Could you count the lines below that include the word "List" and give only the number?

- **Data provided**:
◆ ◆ ◆ ◆ ◆

/-- OFF and DISCHARGE clear the command and open a driven path with cause 12, a cool-down or a latch going on; DISCHARGE drives DISCH for 650 ms at most. ON is REFUSED in LATCHED, without written limits, without an allotment or with VIN above VMAX, BUSY in COOLDOWN, else begins PRECHARGE, counting an attempt after a trip; with PG it completes at once. CLEAR is REFUSED when DAMAGED. Other codes are REFUSED. A budget change the reserve cannot cover is FULL; POWER_TOTAL below the allotments sets CFG_ERR. RESULT is PPp_STATUS. -/
def Obligations.PowerPathsObeyTheirCommandsAndTheBudget : Prop :=
  ∀ (x : Issue) (ra rb : Fin 32) (tag : Fin 16) (aux : Fin 4096) (value : BitVec 32) (s : State),
    let ready := s.issues x { group := .power, priv := true, tag := some tag.val, srcs := [ra.val, rb.val] } noChk = true
    let p := s.wzG x ra.val
    let v := s.wzG x rb.val
    let cmd := v % 16
    let path := ready ∧ p ≤ 12
    let st := s.ppState p
    let did := fun (status : Nat) (t : State) => Completed x tag.val status (t.ppResult p) t ∧ WentOn x s t ∧ SameDevices s t ∧
      SameMemory s t ∧ ∀ j, t.reg .powerAllot 0 j = s.reg .powerAllot 0 j
    let low := fun (t : State) => t.fld F.ppStatusGate p = 0 ∧ t.fld F.ppStatusPrechg p = 0 ∧ t.fld F.ppStatusPg p = 0 ∧
      t.ppState p = 0 ∧ t.fld F.ppStatusCause p = 12 ∧ t.deadline .ppFault p = none ∧ t.deadline .ppHold p = none
    let opens := fun (disch : Bool) (t : State) => did 0 t ∧ t.fld F.ppStatusCmdOn p = 0 ∧ (1 ≤ st → st ≤ 3 → low t) ∧
      (3 < st → t.ppState p = st ∧ t.fld F.ppStatusCause p = s.fld F.ppStatusCause p) ∧
      (disch = true → p < 12 → st ≤ 3 → t.fld F.ppStatusDisch p = 1 ∧ t.deadline .ppDischarge p = some (s.tb + 650000000)) ∧
      (disch = false → t.fld F.ppStatusDisch p = s.fld F.ppStatusDisch p)
    let refused := st = 5 ∨ s.reg .newelPplim0 0 p = 0 ∨ (p < 12 ∧ (s.fld F.powerAllotMw 0 p = 0 ∨
      s.fld F.newelPplim0Vmax 0 p * 10 < s.fld F.ppCfgVin p))
    let counts := (s.path p).tripped = true ∧ s.fld F.ppStatusCause p ≠ 8
    let turned := s.tookTurn x.core.val x.thread.val
    let same := fun (t : State) => t.reg .ppStatus p = s.reg .ppStatus p ∧ t = { turned with cores := t.cores, threads := t.threads }
    let a := s.fld F.powerAllotMw 0 p
    let r := s.fld F.powerReserveMw
    let done := fun (status result : Nat) (t : State) => Completed x tag.val status result t ∧ WentOn x s t
    let quiet := fun (t : State) => t = { turned with cores := t.cores, threads := t.threads }
    let ledger := fun (t : State) => SameRegsBut (fun n i j => (n = .powerAllot ∧ i = 0 ∧ j = p) ∨ (n = .powerReserve ∧ i = 0 ∧ j = 0)) s t ∧
      t = { turned with cores := t.cores, threads := t.threads, regs := t.regs }
    let sum := ((List.range 13).map (fun i => s.fld F.powerAllotMw 0 i)).sum
    (path → cmd = 0 → Does (.ppCmdOff x ra rb tag) s (opens false)) ∧
    (path → cmd = 2 → Does (.ppCmdDischarge x ra rb tag) s (opens true)) ∧
    (path → cmd = 1 → refused → Does (.ppCmdOn x ra rb tag) s fun t => did 4 t ∧ same t) ∧
    (path → cmd = 1 → ¬refused → st = 4 → Does (.ppCmdOn x ra rb tag) s fun t => did 3 t ∧ same t) ∧
    (path → cmd = 1 → ¬refused → st = 0 → s.fld F.ppStatusPg p = 0 → Does (.ppCmdOn x ra rb tag) s fun t => InFlight x tag.val t ∧
      WentOn x s t ∧ t.ppState p = 1 ∧ t.fld F.ppStatusPrechg p = 1 ∧ t.fld F.ppStatusCmdOn p = 1 ∧
      t.fld F.ppStatusAttempts p = (if counts then min 5 (s.fld F.ppStatusAttempts p + 1) else s.fld F.ppStatusAttempts p) ∧
      t.deadline .ppPrecharge p = some (s.tb + s.fld F.ppCfgPrechgMax p * 1000000) ∧ SameDevices s t ∧ SameMemory s t) ∧
    (path → cmd = 1 → ¬refused → st ≠ 4 → s.fld F.ppStatusPg p = 1 → Does (.ppCmdOn x ra rb tag) s fun t => did 0 t ∧
      t.fld F.ppStatusCmdOn p = 1) ∧
    (path → cmd = 3 → s.fld F.ppStatusDamaged p = 1 → Does (.ppCmdClear x ra rb tag) s fun t => did 4 t ∧ same t) ∧
    (path → cmd = 3 → s.fld F.ppStatusDamaged p = 0 → Does (.ppCmdClear x ra rb tag) s fun t => did 0 t ∧
      t.fld F.ppStatusLockout p = 0 ∧ t.fld F.ppStatusAttempts p = 0 ∧ t.ppState p = (if st = 5 then 0 else st)) ∧
    (path → 3 < cmd → Does (.ppCmdOff x ra rb tag) s fun t => did 4 t ∧ same t) ∧
    (ready → 12 < p → Does (.ppCmdOn x ra rb tag) s fun t => done 4 0 t ∧ quiet t) ∧
    (ready → 12 < p → Does (.pwrBudget x ra rb tag) s fun t => done 4 0 t ∧ quiet t) ∧
    (path → v ≤ a → Does (.pwrBudget x ra rb tag) s fun t => done 0 0 t ∧ t.fld F.powerAllotMw 0 p = v ∧
      t.fld F.powerReserveMw = (r + (a - v)) % 2 ^ 32 ∧ ledger t) ∧
    (path → a < v → v - a ≤ r → v < 2 ^ 32 → Does (.pwrBudget x ra rb tag) s fun t => done 0 0 t ∧ t.fld F.powerAllotMw 0 p = v ∧
      t.fld F.powerReserveMw = r - (v - a) ∧ ledger t) ∧
    (path → a < v → r < v - a → Does (.pwrBudget x ra rb tag) s fun t => done 5 0 t ∧ quiet t) ∧
    (value.toNat < sum → Does (.powerTotalWrite value) s fun t => t.fld F.powerStatusCfgErr = 1 ∧ OnlyRegs s t ∧
      OnlyField F.powerStatusCfgErr 0 0 s t) ∧
    (sum ≤ value.toNat → Does (.powerTotalWrite value) s fun t => t.fld F.powerTotalMw = value.toNat ∧
      t.fld F.powerReserveMw = value.toNat - sum ∧ (∀ j, t.reg .powerAllot 0 j = s.reg .powerAllot 0 j) ∧ OnlyRegs s t) ∧
    (s.issues x { group := .power, priv := true, tag := some tag.val, srcs := [ra.val] } noChk = true →
      Does (.pwrAdc x ra tag aux) s fun t => quiet t ∧ (63 < p → done 4 0 t) ∧ (p ≤ 52 → done 0 (unitGet 0 s.power.adc p) t) ∧
        (52 < p → p ≤ 63 → done 0 aux.val t))

/-- A scan stores the codes, PPp_MEAS and the model of R365. Within 5 % of the reference PRECHARGE goes to GATE_RISE; at GATE_OK the path is ON; PG comes with 100 us below IMAX and no fault timer. OV for 20 us, two hot scans and the model trip in that order. A trip drives all low, discharges, counts, rings, and cools down; the fifth attempt or a gate that fails latches. A cool-down ends in a retry or OFF, later while still warm. A discharge ends after 1 ms low or at 650 ms with cause 7. -/
def Obligations.PowerPathsAreScannedTripAndCoolDown : Prop :=
  ∀ (codes : List Nat) (path : Fin 13) (t0 : Nat) (s : State),
    let p := path.val
    let st := s.ppState p
    let a := s.path p
    let code := fun (c : Nat) => codes.getD c 0 % 4096
    let imax := s.fld F.newelPplim0Imax 0 p * 100
    let vmax := s.fld F.newelPplim0Vmax 0 p * 100
    let vscale := s.fld F.newelPplim1Vscale 0 p
    let cur := code (4 * p) * s.fld F.newelPplim1Iscale 0 p
    let out := code (4 * p + 1) * vscale
    let ref := if p < 12 then s.fld F.ppCfgVin p * 10 else code 52 * vscale
    let near := 20 * (max out ref - min out ref) ≤ ref
    let tmax := s.fld F.newelPplim0TmaxCode 0 p
    let hot := if s.fld F.newelPplim0Ntc 0 p = 1 then code (4 * p + 3) < tmax else tmax < code (4 * p + 3)
    let driven := 1 ≤ st ∧ st ≤ 3
    let amps : Rat := (cur : Rat) / 100000
    let watts : Rat := amps * amps * ((s.fld F.newelPplim1Rds 0 p : Rat) / 1000 * (1 + ((s.fld F.newelPplim1Tref 0 p : Rat) + a.t1 + a.t2 - 25) / 250))
    let tau1 := s.fld F.newelPplim1Tau1 0 p
    let tau2 := s.fld F.newelPplim1Tau2 0 p
    let n1 : Rat := a.t1 + (watts * ((s.fld F.newelPplim1Rth1 0 p : Rat) / 4) - a.t1) / ((500 * tau1 : Nat) : Rat)
    let n2 : Rat := a.t2 + (watts * ((s.fld F.newelPplim1Rth2 0 p : Rat) * 4) - a.t2) / ((10000 * tau2 : Nat) : Rat)
    let tmaxC : Rat := s.fld F.newelPplim0TmaxC 0 p
    let rung := fun (t : State) => t.fld F.bellSrcPending 9 (32 + p) = 1
    let ovp := ∃ b, a.ovSince = some b ∧ b + 20000 ≤ s.tb ∧ vmax < out
    let burnt := hot ∧ 1 ≤ a.hot
    let steady := a.below = some t0 ∧ t0 + 100000 ≤ s.tb ∧ cur < imax
    let latch := s.fld F.ppStatusAttempts p = 5
    let trips := fun (cause : Nat) (t : State) => t.fld F.ppStatusGate p = 0 ∧ t.fld F.ppStatusPrechg p = 0 ∧ t.fld F.ppStatusPg p = 0 ∧
      t.fld F.ppStatusTripEvt p = 1 ∧ t.fld F.ppStatusCause p = cause ∧ t.fld F.ppStatusTrips p = min 255 (s.fld F.ppStatusTrips p + 1) ∧
      t.ppState p = (if cause = 6 ∨ latch then 5 else 4) ∧ (cause = 6 → t.fld F.ppStatusDamaged p = 1) ∧
      (cause ≠ 6 → latch → t.fld F.ppStatusLockout p = 1) ∧
      (cause ≠ 6 → ¬latch → t.deadline .ppCool p = some (s.tb + 10000000 * s.fld F.ppCfgCooldown p)) ∧
      (p < 12 → t.fld F.ppStatusDisch p = 1 ∧ t.deadline .ppDischarge p = some (s.tb + 650000000)) ∧
      (t.path p).tripped = true ∧ t.deadline .ppFault p = none ∧ rung t ∧ SameDevices s t ∧ SameMemory s t
    let gate := s.tb + 100000 * s.fld F.ppCfgTgate p
    let only := fun (t : State) => SameRegsBut (fun n i _ => n = .ppStatus ∧ i = p) s t ∧ OnlyRegsTimers s t
    let warm := (a.tripCause = 4 ∨ a.tripCause = 5) ∧ (s.ppHot p = true ∨ tmaxC < a.model + 10)
    let cooled := st = 4 ∧ s.due .ppCool p = true ∧ ¬warm
    (Does (.newelAdcScan codes) s fun t =>
      let calm := ¬ovp ∧ ¬burnt ∧ (t.path p).model ≤ tmaxC
      (∀ c, c < 53 → unitGet 0 t.power.adc c = code c) ∧ t.fld F.ppMeasIMa p = min 65535 (cur / 100) ∧
      t.fld F.ppMeasVoutMv p = min 65535 (out / 10) ∧ t.fld F.ppMeasTempCode p = code (4 * p + 3) ∧
      t.fld F.ppMeasGateCode p = code (4 * p + 2) ∧
      (tau1 ≠ 0 → tau2 ≠ 0 → (t.path p).t1 = n1 ∧ (t.path p).t2 = n2 ∧ (t.path p).model = s.fld F.newelPplim1Tref 0 p + n1 + n2) ∧
      t.fld F.ppStatusModelC p = min 255 (t.path p).model.floor.toNat ∧
      (driven → ovp → trips 3 t) ∧ (driven → ¬ovp → burnt → trips 4 t) ∧
      (driven → ¬ovp → ¬burnt → tmaxC < (t.path p).model → trips 5 t) ∧
      (¬driven → t.ppState p = st) ∧ (st = 1 → calm → ¬near → t.ppState p = 1) ∧
      (st = 1 → calm → near → t.ppState p = 2 ∧ t.fld F.ppStatusGate p = 1 ∧ t.deadline .ppGate p = some gate) ∧
      (st = 2 → calm → s.fld F.ppCfg2GateOk p ≤ code (4 * p + 2) → t.ppState p = 3 ∧ t.fld F.ppStatusPrechg p = 0) ∧
      (st = 2 → calm → code (4 * p + 2) < s.fld F.ppCfg2GateOk p → t.ppState p = 2) ∧
      (driven → calm → imax < cur → t.deadline .ppFault p =
        some ((s.deadline .ppFault p).getD (s.tb + 1000 * s.fld F.ppCfgFaultT p))) ∧
      (st = 3 → calm → near → steady → t.fld F.ppStatusPg p = 1 ∧ t.deadline .ppFault p = none ∧
        (s.fld F.ppStatusPg p = 0 → t.deadline .ppHold p = some (s.tb + 60000000000) ∧ rung t)) ∧
      (st = 3 → calm → ¬near ∨ imax < cur → t.fld F.ppStatusPg p = 0) ∧ SameDevices s t ∧ SameMemory s t) ∧
    (driven → Does (.ppShort path) s (trips 2)) ∧ (¬driven → exec (.ppShort path) s = .next s) ∧
    (driven → s.due .ppFault p = true → Does (.ppFaultTimer path) s (trips 1)) ∧
    (s.due .ppFault p = false → exec (.ppFaultTimer path) s = .next s) ∧
    (s.due .ppPrecharge p = true → st = 1 → Does (.ppPrechargeTimeout path) s fun t => t.ppState p = 2 ∧ t.fld F.ppStatusPrechgTo p = 1 ∧
      t.fld F.ppStatusGate p = 1 ∧ t.deadline .ppPrecharge p = none ∧ t.deadline .ppGate p = some gate ∧ rung t ∧ SameMemory s t) ∧
    (s.due .ppPrecharge p = false ∨ st ≠ 1 → exec (.ppPrechargeTimeout path) s = .next s) ∧
    (s.due .ppGate p = true → st = 2 → Does (.ppGateTimeout path) s (trips 6)) ∧
    (s.due .ppGate p = false ∨ st ≠ 2 → exec (.ppGateTimeout path) s = .next s) ∧
    (s.fld F.ppStatusDisch p = 1 → a.vlow = some t0 → t0 + 1000000 ≤ s.tb → Does (.ppDischargeDone path) s fun t =>
      t.fld F.ppStatusDisch p = 0 ∧ t.ppState p = st ∧ t.deadline .ppDischarge p = none ∧ only t) ∧
    (s.fld F.ppStatusDisch p = 0 ∨ a.vlow = none → exec (.ppDischargeDone path) s = .next s) ∧
    (s.fld F.ppStatusDisch p = 1 → s.due .ppDischarge p = true → Does (.ppDischargeFail path) s fun t => t.fld F.ppStatusDisch p = 0 ∧
      t.fld F.ppStatusCause p = 7 ∧ t.ppState p = st ∧ t.deadline .ppDischarge p = none ∧ rung t ∧ SameMemory s t) ∧
    (s.fld F.ppStatusDisch p = 0 ∨ s.due .ppDischarge p = false → exec (.ppDischargeFail path) s = .next s) ∧
    (cooled → s.fld F.ppStatusCmdOn p = 1 → Does (.ppCooldownEnd path) s fun t => t.ppState p = 1 ∧ t.fld F.ppStatusPrechg p = 1 ∧
      t.fld F.ppStatusAttempts p = min 5 (s.fld F.ppStatusAttempts p + 1) ∧
      t.deadline .ppPrecharge p = some (s.tb + s.fld F.ppCfgPrechgMax p * 1000000) ∧ t.deadline .ppCool p = none ∧ only t) ∧
    (cooled → s.fld F.ppStatusCmdOn p = 0 → Does (.ppCooldownEnd path) s fun t => t.ppState p = 0 ∧
      t.fld F.ppStatusAttempts p = s.fld F.ppStatusAttempts p ∧ t.deadline .ppCool p = none ∧ only t) ∧
    (¬cooled → exec (.ppCooldownEnd path) s = .next s) ∧
    (s.due .ppHold p = true → s.fld F.ppStatusPg p = 1 → Does (.ppAttemptsReset path) s fun t => t.fld F.ppStatusAttempts p = 0 ∧
      (t.path p).tripped = false ∧ t.ppState p = st ∧ t = { s with timers := t.timers, regs := t.regs, power := t.power }) ∧
    (s.due .ppHold p = false ∨ s.fld F.ppStatusPg p = 0 → exec (.ppAttemptsReset path) s = .next s)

◆ ◆ ◆ ◆ ◆

- **Exercise output**: 2